• Work task
Among the lines below, restate word for word only those from the line with "is the remainder" through the line with "((∑ i ∈ Finset.range", with both end lines kept.

• Material to process
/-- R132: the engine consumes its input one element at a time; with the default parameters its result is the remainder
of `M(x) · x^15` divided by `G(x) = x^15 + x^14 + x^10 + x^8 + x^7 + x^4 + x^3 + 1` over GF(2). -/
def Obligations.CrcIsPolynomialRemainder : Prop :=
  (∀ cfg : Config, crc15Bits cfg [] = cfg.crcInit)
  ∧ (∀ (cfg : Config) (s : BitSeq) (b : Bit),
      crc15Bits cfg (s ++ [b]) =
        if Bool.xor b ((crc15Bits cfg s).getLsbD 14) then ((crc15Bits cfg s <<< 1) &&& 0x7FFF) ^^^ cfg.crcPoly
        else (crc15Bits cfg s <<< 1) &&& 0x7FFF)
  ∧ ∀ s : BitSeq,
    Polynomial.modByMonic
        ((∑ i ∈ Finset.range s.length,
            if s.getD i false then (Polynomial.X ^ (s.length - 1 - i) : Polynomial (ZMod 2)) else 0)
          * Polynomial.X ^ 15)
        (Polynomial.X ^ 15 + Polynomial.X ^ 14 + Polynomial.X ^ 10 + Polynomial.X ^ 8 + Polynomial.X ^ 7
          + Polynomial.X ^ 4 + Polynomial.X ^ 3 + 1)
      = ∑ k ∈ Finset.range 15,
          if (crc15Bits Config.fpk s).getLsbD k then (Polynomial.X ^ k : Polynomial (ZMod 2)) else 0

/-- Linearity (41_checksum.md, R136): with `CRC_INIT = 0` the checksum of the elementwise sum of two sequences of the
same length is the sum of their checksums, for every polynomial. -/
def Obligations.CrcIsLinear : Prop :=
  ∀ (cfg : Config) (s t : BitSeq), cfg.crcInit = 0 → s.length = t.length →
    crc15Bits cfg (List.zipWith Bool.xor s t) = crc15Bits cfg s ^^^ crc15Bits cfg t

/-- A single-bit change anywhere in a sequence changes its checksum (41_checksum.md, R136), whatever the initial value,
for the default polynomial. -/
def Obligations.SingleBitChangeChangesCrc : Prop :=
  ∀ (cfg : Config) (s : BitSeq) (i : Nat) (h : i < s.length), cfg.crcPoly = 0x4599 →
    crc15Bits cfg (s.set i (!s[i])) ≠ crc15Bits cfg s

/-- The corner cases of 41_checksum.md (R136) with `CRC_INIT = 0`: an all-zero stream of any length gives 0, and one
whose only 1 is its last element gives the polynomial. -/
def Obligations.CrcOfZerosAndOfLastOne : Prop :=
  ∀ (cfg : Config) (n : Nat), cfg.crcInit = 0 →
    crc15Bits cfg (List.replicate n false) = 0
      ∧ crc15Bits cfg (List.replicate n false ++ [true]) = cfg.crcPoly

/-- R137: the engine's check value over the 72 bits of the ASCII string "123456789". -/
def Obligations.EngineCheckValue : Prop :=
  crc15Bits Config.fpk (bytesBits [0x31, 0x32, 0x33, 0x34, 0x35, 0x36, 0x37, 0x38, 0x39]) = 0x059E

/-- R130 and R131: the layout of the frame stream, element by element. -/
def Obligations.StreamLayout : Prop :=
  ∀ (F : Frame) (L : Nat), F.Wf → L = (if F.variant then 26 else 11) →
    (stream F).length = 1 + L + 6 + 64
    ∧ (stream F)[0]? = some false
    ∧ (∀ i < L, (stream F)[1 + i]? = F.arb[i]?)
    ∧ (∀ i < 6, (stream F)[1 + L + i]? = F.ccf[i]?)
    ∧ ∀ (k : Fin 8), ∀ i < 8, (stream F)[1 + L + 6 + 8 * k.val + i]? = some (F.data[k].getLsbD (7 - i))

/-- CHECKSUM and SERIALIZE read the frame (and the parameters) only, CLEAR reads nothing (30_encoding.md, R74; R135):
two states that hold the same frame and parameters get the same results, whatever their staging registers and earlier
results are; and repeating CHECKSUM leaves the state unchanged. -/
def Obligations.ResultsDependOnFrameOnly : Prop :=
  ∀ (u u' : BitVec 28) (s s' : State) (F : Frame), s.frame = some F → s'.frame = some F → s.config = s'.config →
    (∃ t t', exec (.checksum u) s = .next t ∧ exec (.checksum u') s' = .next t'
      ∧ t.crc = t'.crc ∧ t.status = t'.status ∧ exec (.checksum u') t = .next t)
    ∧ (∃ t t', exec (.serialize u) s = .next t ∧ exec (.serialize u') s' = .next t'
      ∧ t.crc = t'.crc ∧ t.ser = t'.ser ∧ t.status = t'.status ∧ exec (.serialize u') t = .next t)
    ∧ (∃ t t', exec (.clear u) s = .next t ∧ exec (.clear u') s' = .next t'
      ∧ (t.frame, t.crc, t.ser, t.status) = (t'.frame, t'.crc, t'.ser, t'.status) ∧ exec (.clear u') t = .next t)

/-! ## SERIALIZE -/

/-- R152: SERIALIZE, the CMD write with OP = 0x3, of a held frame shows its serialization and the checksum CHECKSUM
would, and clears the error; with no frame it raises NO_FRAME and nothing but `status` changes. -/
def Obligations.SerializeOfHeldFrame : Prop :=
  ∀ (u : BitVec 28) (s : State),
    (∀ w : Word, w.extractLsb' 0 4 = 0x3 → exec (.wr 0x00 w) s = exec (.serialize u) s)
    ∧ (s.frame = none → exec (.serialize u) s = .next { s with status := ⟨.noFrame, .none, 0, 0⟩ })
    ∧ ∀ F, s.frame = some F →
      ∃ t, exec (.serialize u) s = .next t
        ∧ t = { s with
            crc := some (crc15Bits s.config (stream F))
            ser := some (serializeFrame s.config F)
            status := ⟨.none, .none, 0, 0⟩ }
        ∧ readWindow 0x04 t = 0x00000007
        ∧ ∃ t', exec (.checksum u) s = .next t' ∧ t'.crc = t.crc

--

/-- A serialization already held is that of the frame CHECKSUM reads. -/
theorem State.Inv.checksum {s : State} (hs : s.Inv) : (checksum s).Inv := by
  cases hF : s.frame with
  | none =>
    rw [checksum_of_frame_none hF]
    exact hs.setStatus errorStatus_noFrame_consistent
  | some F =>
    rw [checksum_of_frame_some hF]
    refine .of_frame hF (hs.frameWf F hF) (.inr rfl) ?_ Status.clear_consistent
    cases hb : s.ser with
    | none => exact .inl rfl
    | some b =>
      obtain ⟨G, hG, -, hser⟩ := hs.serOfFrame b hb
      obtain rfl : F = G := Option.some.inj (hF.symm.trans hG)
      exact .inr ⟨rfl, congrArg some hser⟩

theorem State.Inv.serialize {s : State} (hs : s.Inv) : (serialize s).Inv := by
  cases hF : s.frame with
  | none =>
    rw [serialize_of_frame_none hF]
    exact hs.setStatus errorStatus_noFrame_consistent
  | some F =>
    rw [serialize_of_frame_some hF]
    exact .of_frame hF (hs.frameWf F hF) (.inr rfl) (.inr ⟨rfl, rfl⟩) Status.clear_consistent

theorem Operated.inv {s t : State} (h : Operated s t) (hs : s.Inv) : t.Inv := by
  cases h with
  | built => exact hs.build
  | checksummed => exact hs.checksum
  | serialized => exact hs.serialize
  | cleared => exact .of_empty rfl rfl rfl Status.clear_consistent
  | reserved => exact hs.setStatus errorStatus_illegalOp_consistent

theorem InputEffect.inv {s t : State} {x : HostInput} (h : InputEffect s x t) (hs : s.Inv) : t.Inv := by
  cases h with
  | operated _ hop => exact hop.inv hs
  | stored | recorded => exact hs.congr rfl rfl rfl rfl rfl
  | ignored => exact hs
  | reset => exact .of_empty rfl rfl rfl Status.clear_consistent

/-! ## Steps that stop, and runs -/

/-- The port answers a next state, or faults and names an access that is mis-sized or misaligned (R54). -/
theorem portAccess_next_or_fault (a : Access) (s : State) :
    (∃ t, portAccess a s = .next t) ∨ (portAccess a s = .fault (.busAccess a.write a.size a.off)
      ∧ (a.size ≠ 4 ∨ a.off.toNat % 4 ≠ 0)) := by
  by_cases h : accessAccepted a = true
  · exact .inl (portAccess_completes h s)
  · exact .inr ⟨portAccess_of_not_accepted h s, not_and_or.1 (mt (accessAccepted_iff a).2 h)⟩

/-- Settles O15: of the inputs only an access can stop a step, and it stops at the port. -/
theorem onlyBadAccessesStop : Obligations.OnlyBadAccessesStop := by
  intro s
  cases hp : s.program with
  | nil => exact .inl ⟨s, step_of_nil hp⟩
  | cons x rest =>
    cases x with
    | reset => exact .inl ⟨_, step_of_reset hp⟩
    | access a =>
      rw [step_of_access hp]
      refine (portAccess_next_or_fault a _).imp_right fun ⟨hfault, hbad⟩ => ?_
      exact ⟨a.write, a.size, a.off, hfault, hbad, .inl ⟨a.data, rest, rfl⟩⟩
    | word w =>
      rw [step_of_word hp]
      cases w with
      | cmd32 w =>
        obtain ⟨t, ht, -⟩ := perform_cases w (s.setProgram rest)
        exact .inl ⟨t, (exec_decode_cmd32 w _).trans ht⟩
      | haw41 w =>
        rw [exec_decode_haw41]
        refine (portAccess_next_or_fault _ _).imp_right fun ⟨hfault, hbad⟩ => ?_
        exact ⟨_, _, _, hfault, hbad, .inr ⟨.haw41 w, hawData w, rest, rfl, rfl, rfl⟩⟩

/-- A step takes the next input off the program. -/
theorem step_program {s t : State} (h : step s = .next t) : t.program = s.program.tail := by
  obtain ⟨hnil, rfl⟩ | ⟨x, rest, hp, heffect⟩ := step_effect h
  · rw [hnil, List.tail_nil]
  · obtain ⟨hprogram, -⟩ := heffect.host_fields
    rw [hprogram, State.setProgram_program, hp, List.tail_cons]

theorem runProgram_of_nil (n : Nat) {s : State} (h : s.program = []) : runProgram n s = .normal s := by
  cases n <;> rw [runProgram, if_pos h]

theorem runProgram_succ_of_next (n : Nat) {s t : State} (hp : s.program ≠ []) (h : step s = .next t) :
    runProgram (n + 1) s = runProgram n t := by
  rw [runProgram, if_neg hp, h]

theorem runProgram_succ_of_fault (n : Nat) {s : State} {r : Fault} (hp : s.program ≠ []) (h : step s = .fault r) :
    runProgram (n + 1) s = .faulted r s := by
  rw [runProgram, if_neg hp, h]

• Written solution
/-- R132: the engine consumes its input one element at a time; with the default parameters its result is the remainder
of `M(x) · x^15` divided by `G(x) = x^15 + x^14 + x^10 + x^8 + x^7 + x^4 + x^3 + 1` over GF(2). -/
def Obligations.CrcIsPolynomialRemainder : Prop :=
  (∀ cfg : Config, crc15Bits cfg [] = cfg.crcInit)
  ∧ (∀ (cfg : Config) (s : BitSeq) (b : Bit),
      crc15Bits cfg (s ++ [b]) =
        if Bool.xor b ((crc15Bits cfg s).getLsbD 14) then ((crc15Bits cfg s <<< 1) &&& 0x7FFF) ^^^ cfg.crcPoly
        else (crc15Bits cfg s <<< 1) &&& 0x7FFF)
  ∧ ∀ s : BitSeq,
    Polynomial.modByMonic
        ((∑ i ∈ Finset.range s.length,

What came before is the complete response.